[SERVER-36417] Drop pooled connections to nodes no longer in the replica set after a reconfig Created: 02/Aug/18  Updated: 08/Jan/24

Status: Blocked
Project: Core Server
Component/s: Replication
Affects Version/s: None
Fix Version/s: None

Type: New Feature Priority: Major - P3
Reporter: Mira Carey Assignee: Backlog - Replication Team
Resolution: Unresolved Votes: 1
Labels: carry-over, sa-groomed
Remaining Estimate: Not Specified
Time Spent: Not Specified
Original Estimate: Not Specified

Issue Links:
Depends
depends on SERVER-41031 After an unreachable node is added an... Open
depends on SERVER-36415 Add dropConnections(const HostAndPort... Closed
depends on SERVER-59142 Add dropConnections API to TaskExecutor Closed
Related
is related to SERVER-70297 Do not respond to heartbeat from remo... Closed
Assigned Teams:
Replication
Sprint: Service Arch 2021-07-12, Service Arch 2021-08-09, Replication 2021-11-15, Replication 2021-11-29, Replication 2021-12-13, Replication 2022-01-10, Replication 2022-01-24, Replication 2022-02-07
Participants:
Case:
Linked BF Score: 3
Story Points: 2

 Description   

After a repl set reconfig, drop pooled connections to the removed node.

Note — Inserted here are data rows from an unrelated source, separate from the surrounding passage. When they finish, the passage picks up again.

-- ==== Sys2Proof/Certificates/Slice0/Obligations.lean ====
section
/-! DEFINITION. The statements for the provers. -/
open Sys2Proof Sys2Proof.Machine

/-! ### The parser, state by state -/

/-- R132. `Idle`: CR starts a line, every other byte is ignored; only the echo, and only `ps`, change. -/
def Obligations.IdleArm : Prop :=
  (∀ s, exec .idleEsc s = .next { s with ps := .idle }) ∧
  (∀ s, exec .idleCr s = .next { s with replyOut := s.replyOut ++ [0x0D, 0x0A], ps := .waitingForLineFeed }) ∧
  (∀ s b, exec (.idleOther b) s = .next { s with ps := .idle }) ∧
  byteRow .idle 0x0D = .idleCr ∧ byteRow .idle 0x1B = .idleEsc ∧
  ∀ b, b ≠ 0x0D → b ≠ 0x1B → byteRow .idle b = .idleOther b

/-- R133. `AwaitingCRAfterPrompt` behaves as a copy of `Idle`, which the spec marks as its own choice (D8). -/
def Obligations.AwaitingCRArm : Prop :=
  (∀ s, exec .acrCr s = .next { s with replyOut := s.replyOut ++ [0x0D, 0x0A], ps := .waitingForLineFeed }) ∧
  (∀ s b, exec (.acrOther b) s = .next { s with ps := .idle }) ∧
  byteRow .awaitingCRAfterPrompt 0x0D = .acrCr ∧
  ∀ b, b ≠ 0x0D → b ≠ 0x1B → byteRow .awaitingCRAfterPrompt b = .acrOther b

/-- R134. `WaitingForLineFeed`: LF goes on, every other byte, a second CR among them, goes to `Idle`. -/
def Obligations.WaitingForLineFeedArm : Prop :=
  (∀ s, exec .wlfLf s = .next { s with ps := .expectingA }) ∧
  (∀ s, exec .wlfCr s = .next { s with replyOut := s.replyOut ++ [0x0D, 0x0A], ps := .idle }) ∧
  (∀ s b, exec (.wlfOther b) s = .next { s with ps := .idle }) ∧
  byteRow .waitingForLineFeed 0x0A = .wlfLf ∧ byteRow .waitingForLineFeed 0x0D = .wlfCr ∧
  ∀ b, b ≠ 0x0A → b ≠ 0x0D → b ≠ 0x1B → byteRow .waitingForLineFeed b = .wlfOther b

/-- R135. `ExpectingA`: `A` goes on, every other byte goes to `Idle`. -/
def Obligations.ExpectingAArm : Prop :=
  (∀ s, exec .expaA s = .next { s with ps := .expectingT }) ∧
  (∀ s, exec .expaCr s = .next { s with replyOut := s.replyOut ++ [0x0D, 0x0A], ps := .idle }) ∧
  (∀ s b, exec (.expaOther b) s = .next { s with ps := .idle }) ∧
  byteRow .expectingA 0x41 = .expaA ∧ byteRow .expectingA 0x0D = .expaCr ∧
  ∀ b, b ≠ 0x41 → b ≠ 0x0D → b ≠ 0x1B → byteRow .expectingA b = .expaOther b

/-- R136. `ExpectingT`: `T` clears the buffer, writing `buf[0]` alone, and starts the text; every other
byte goes to `Idle` and clears nothing. -/
def Obligations.ExpectingTArm : Prop :=
  (∀ s, ∃ t, exec .exptT s = .next t ∧
    t = { s with buf := t.buf, len := 0, ps := .collectingCommand } ∧
    (s.buf.wf = true → t.readBuf 0 = .ok 0x00) ∧ ∀ a, a ≠ 0 → t.readBuf a = s.readBuf a) ∧
  (∀ s, exec .exptCr s = .next { s with replyOut := s.replyOut ++ [0x0D, 0x0A], ps := .idle }) ∧
  (∀ s b, exec (.exptOther b) s = .next { s with ps := .idle }) ∧
  byteRow .expectingT 0x54 = .exptT ∧ byteRow .expectingT 0x0D = .exptCr ∧
  ∀ b, b ≠ 0x54 → b ≠ 0x0D → b ≠ 0x1B → byteRow .expectingT b = .exptOther b

/-- R138, R63. A text byte is stored at `buf[len]` with a terminator after it while `len < CAP - 1`, and is
dropped without a trace when there is no room. -/
def Obligations.TextByteIsAppended : Prop :=
  (∀ b, b ≠ 0x0D → b ≠ 0x1B → byteRow .collectingCommand b = .ccOther b) ∧
  ∀ s b, ∃ t, exec (.ccOther b) s = .next t ∧
    (s.len.toNat < s.cfg.cap - 1 →
      t = { s with buf := t.buf, len := t.len, ps := .collectingCommand } ∧
      t.len.toNat = s.len.toNat + 1 ∧
      (s.buf.wf = true → t.readBuf s.len.toNat = .ok b ∧ t.readBuf (s.len.toNat + 1) = .ok 0x00) ∧
      ∀ a, a ≠ s.len.toNat → a ≠ s.len.toNat + 1 → t.readBuf a = s.readBuf a) ∧
    (s.cfg.cap - 1 ≤ s.len.toNat → t = { s with ps := .collectingCommand })

/-- R147. Escape, in every state, changes `ps` and nothing else: no reply, no buffer, no flag. -/
def Obligations.EscapeChangesStateOnly : Prop :=
  (∀ i ∈ [Instr.idleEsc, .acrEsc, .wlfEsc, .expaEsc, .exptEsc, .ccEsc, .cmEsc],
    ∀ s, exec i s = .next { s with ps := .idle }) ∧
  ∀ ps, byteRow ps 0x1B ∈ [Instr.idleEsc, .acrEsc, .wlfEsc, .expaEsc, .exptEsc, .ccEsc, .cmEsc]

/-- R94, R137, R141, R144. The CR that ends a text echoes and then runs the command the text selects: `+CMGS=`
and `+CPIN?` as prefixes, `Z9` as `Z9_MATCH` says, anything else the default. It always completes. How the
texts are compared, and that `Z9` is by default the whole text, are the spec's own choices (D14, D15), which
the model follows (log entry 16). -/
def Obligations.ClosingCrRunsTheCommand : Prop :=
  byteRow .collectingCommand 0x0D = .ccCr ∧
  ∀ s text, s.HoldsText text →
    ∃ t, exec .ccCr s = .next t ∧
      exec (commandOf s.cfg.z9Match text) { s with replyOut := s.replyOut ++ [0x0D, 0x0A] } = .next t

/-- R142. `+CMGS=` prompts, clears the buffer and the nibble state, and enters the message; no `OK`. -/
def Obligations.CmgsEntersTheMessage : Prop :=
  ∀ s, ∃ t, exec .cmgs s = .next t ∧
    t = { s with replyOut := s.replyOut ++ [0x3E, 0x20], buf := t.buf, len := 0, haveHi := false, hiNib := 0,
                 ps := .collectingMessage } ∧
    (s.buf.wf = true → t.readBuf 0 = .ok 0x00) ∧ ∀ a, a ≠ 0 → t.readBuf a = s.readBuf a

/-- R143, R145, R146. `+CPIN?` answers its status, any other text answers nothing of its own; both then
answer `OK` and wait for a line feed, and no byte of the buffer changes. -/
def Obligations.QueriesAndOtherTextsAreAnswered : Prop :=
  (∀ s, exec .cpin s = .next { s with
    replyOut := s.replyOut ++ [0x2B, 0x43, 0x50, 0x49, 0x4E, 0x3A, 0x20, 0x52, 0x45, 0x41, 0x44, 0x59, 0x0D, 0x0A]
      ++ [0x4F, 0x4B, 0x0D, 0x0A],
    ps := .waitingForLineFeed }) ∧
  ∀ s, exec .otherCmd s = .next { s with
    replyOut := s.replyOut ++ [0x4F, 0x4B, 0x0D, 0x0A], ps := .waitingForLineFeed }

/-- R144, R146. `Z9` arms the watchdog, and then answers and waits as any other text. -/
def Obligations.Z9ArmsTheWatchdog : Prop :=
  ∀ s, exec .z9 s = .next { s with
    wdtArmed := true, replyOut := s.replyOut ++ [0x4F, 0x4B, 0x0D, 0x0A], ps := .waitingForLineFeed }

/-! ### The unpacker -/

/-- R172. The first character of a pair, whatever its row, stores its nibble and sets the flag; nothing is
appended. -/
def Obligations.FirstNibbleIsStored : Prop :=
  ∀ s, s.haveHi = false →
    (∀ p ∈ [(Instr.hexDigit0, (0 : BitVec 4)), (.hexDigit1, 1), (.hexDigit2, 2), (.hexDigit3, 3), (.hexDigit4, 4),
        (.hexDigit5, 5), (.hexDigit6, 6), (.hexDigit7, 7), (.hexDigit8, 8), (.hexDigit9, 9), (.hexLetterA, 10),
        (.hexLetterB, 11), (.hexLetterC, 12), (.hexLetterD, 13), (.hexLetterE, 14), (.hexLetterF, 15)],
      exec p.1 s = .next { s with haveHi := true, hiNib := p.2 }) ∧
    ∀ b, (Instr.hexOther b).wf = true → exec (.hexOther b) s = .next { s with haveHi := true, hiNib := 0 }

/-- R173, R174. The second character of a pair completes the byte `16 * hi_nib + nib`, which is stored at
`buf[len]` without a terminator while there is room; the flag is cleared either way. -/
def Obligations.SecondNibbleCompletesAByte : Prop :=
  ∀ s, s.haveHi = true →
    ∀ i n, (i, n) ∈ [(Instr.hexDigit0, 0), (.hexDigit1, 1), (.hexDigit2, 2), (.hexDigit3, 3), (.hexDigit4, 4),
        (.hexDigit5, 5), (.hexDigit6, 6), (.hexDigit7, 7), (.hexDigit8, 8), (.hexDigit9, 9), (.hexLetterA, 10),
        (.hexLetterB, 11), (.hexLetterC, 12), (.hexLetterD, 13), (.hexLetterE, 14), (.hexLetterF, 15)] ∨
        (∃ b, i = .hexOther b ∧ i.wf = true ∧ n = 0) →
      ∃ t, exec i s = .next t ∧
        (s.len.toNat < s.cfg.cap - 1 →
          t = { s with buf := t.buf, len := t.len, haveHi := false } ∧ t.len.toNat = s.len.toNat + 1 ∧
          (s.buf.wf = true → t.readBuf s.len.toNat = .ok (BitVec.ofNat 8 (16 * s.hiNib.toNat + n))) ∧
          ∀ a, a ≠ s.len.toNat → t.readBuf a = s.readBuf a) ∧
        (s.cfg.cap - 1 ≤ s.len.toNat → t = { s with haveHi := false })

This would allow removal of a node, changes to host name resolution, and adding the node back with a new ip. Without changes, this either requires a long period to allow connection pools to age out, or manual intervention (if/when we implement SERVER-36416)

 

Acceptance Criteria: 

Investigate the real level of effort for this ticket in the 'Investigating' status and if we provide replication with tools that they need to implement this behavior and add a comment with the amount of work required for this ticket. 



 Comments   
Comment by Ali Mir [ 06/Oct/22 ]

The BFs that occur due to this outstanding heartbeat issue described above are now hot due to frequency. I've filed a ticket (SERVER-70297) to address the workaround in the replication heartbeat code to prevent redness. I'm leaving this ticket as is, because the workaround ticket is implementing separate logic (I've marked them related though).

Comment by George Wangensteen [ 28/Oct/21 ]

judah.schvimer Yup it is! If any of the context from the above comments need clarifying/anyone wants to discuss it feel free to ping me. 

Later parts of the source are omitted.